Goal of the exercise: From the entries, return every line where the string "cyclePart" shows up.

- Opening Delimiter -

-- ==== Sys2Proof/Machine/Idle.lean ====
section
/-! DEFINITION. One grid cycle: what happens because time passes, whatever is commanded (log 1). The events that the operation table
lists, such as a Month boundary or the end of a layer, are commands; this is what runs between them. -/

namespace Sys2Proof.Machine

open Sys2Proof

/-- The clocks: the grid cycle, the calendar tick of 1,500 cycles, the place in the Month (00, Notation; R25, R658, R659). -/
def Clock.tock (c : Clock) : Clock :=
  { c with
    cycle := c.cycle + 1
    sub := if c.sub = 1499 then 0 else c.sub + 1
    tick := if c.sub = 1499 then c.tick + 1 else c.tick
    phase := if c.monthsOn then c.phase + 1 else c.phase }

/-- REMAIN counts down at each calendar tick; its last tick is HOLDOFF_END (R622, R623). -/
def countRemain (s : State) : State :=
  if s.clk.sub = 0 ∧ s.pwr.cpClock then
    { s with intcs := s.intcs.updAll (fun _ c => { c with remain := c.remain.updAll (fun _ n => if 1 < n then n - 1 else n) }) }
  else s

/-- The partition's running cycles go on (R288, R486, R870): no Hold, no reset, no debug stop. -/
def Part.goes (q : Part) : Bool := q.hold.isNone && !q.resetting && q.stop.state != 1 && q.stop.state != 2

/-- A job in one grid cycle: the offset of the running one (R288), the lead of one whose close has been held (R290), the wait of one that is
ready (R295). -/
def cycleJob (s : State) (j : Nat) (b : Job) : Job :=
  match s.parts.look b.part with
  | none => b
  | some q =>
    if !q.goes ∨ b.state = 4 then b
    else
      let top := match q.season with | some x => x.stepCycles | none => 0
      let below : Bool := match q.runJob with | some k => decide (b.prio < (s.jobs.val k {}).prio) | none => q.switch.isSome
      let b1 := if b.state = 2 ∧ q.runJob = some j ∧ q.switch = none ∧ b.offset < top then { b with offset := b.offset + 1 } else b
      let b2 := if b.readyAt.isSome && below then { b1 with waited := b1.waited + 1 } else b1
      match b.readyIn with
      | none => b2
      | some n => if 1 < n then { b2 with readyIn := some (n - 1) } else { b2 with readyIn := none, readyAt := some s.clk.cycle, waited := 0 }

/-- The close of a slot-owning job's first step falls ADMIT_LEAD_CYCLES before the Month that starts it (R518). -/
def slotClose (s : State) (b : Job) : Job :=
  match (s.parts.val b.part {}).season with
  | none => b
  | some x =>
    if x.ownsSlots ∧ b.state = 1 ∧ !b.closed ∧ b.readyIn = none ∧ s.alm.month < b.startMonth
        ∧ (b.startMonth - s.alm.month) * 61440 ≤ s.clk.phase + x.lead then { b with closeDue := true }
    else b

/-- Every job's cycle. -/
def cycleJobs (s : State) : State := { s with jobs := s.jobs.updAll (fun j b => slotClose s (cycleJob s j b)) }

/-- A deferred GATE takes effect once the tile's task waits or is halted (R662). -/
def settleGates (s : State) : State :=
  { s with tiles := s.tiles.updAll (fun _ x => if x.gateDue ∧ x.run ≠ 0 ∧ x.power = 1 then { x with power := 0, ucWoken := none, gateDue := false } else x) }

/-- A probe round whose window has closed is abandoned (R744). -/
def dropRounds (s : State) : State :=
  { s with tiles := s.tiles.updAll (fun k x => if x.probe.isSome && !s.probeWindow k 0 then { x with probe := none } else x) }

/-- One trace entry goes to the trace ring (R885). -/
def drainTrace (s : State) : State :=
  match s.tiles.find? (fun e => e.2.traceQ != []) with
  | none => s
  | some (p, x) =>
    match x.traceQ with
    | [] => s
    | e :: rest =>
      (s.setTile p { x with traceQ := rest }).setDbg (fun d => { d with
        ring := d.ring.put d.next e
        next := (d.next + 1) % 32768
        wrapped := d.wrapped || d.next == 32767 })

/-- Restore the 2 MiB ranges of weights that await it, from the staged image under the kept key (R316, R494, R837). -/
def restoreWeights (part : Nat) (s : State) : State :=
  match s.parts.look part with
  | none => s
  | some q =>
    match q.season with
    | none => s
    | some x =>
      if q.reload = [] ∨ q.staged.isNone ∨ !q.contentKey then s
      else
        let pages := (layoutOf q x.regions).pages.filter (fun e => e.2.2.kind == 1)
        let r := pages.foldl (fun (r : Nat × State) e =>
          let n := e.2.2.pageBytes
          (r.1 + n, if q.reload.contains (e.1 / 0x200000) then writeDpa e.2.1 (Mem.read x.plain r.1 n) r.2 else r.2)) (0, s)
        r.2.modPart part (fun q => { q with reload := [] })

/-- What a partition does in a grid cycle. -/
def cyclePart (s : State) (part : Nat) : State := pickIdle part (endDrained part (restoreWeights part s))

/-- One grid cycle. Without power, and while THERMTRIP# has stopped the clocks, none passes. -/
def gridCycle (s : State) : State :=
  if !s.pins.aon ∨ s.pins.thermtrip then s
  else
    let s1 := intcBothLevel 263 false (countRemain { s with clk := s.clk.tock })
    let s2 := drainTrace (dropRounds (settleGates (cycleJobs s1)))
    settleWaits (forEach s2.parts.keys s2 cyclePart)

end Sys2Proof.Machine
end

- Closing Delimiter -

Reply:
def cyclePart (s : State) (part : Nat) : State := pickIdle part (endDrained part (restoreWeights part s))
    settleWaits (forEach s2.parts.keys s2 cyclePart)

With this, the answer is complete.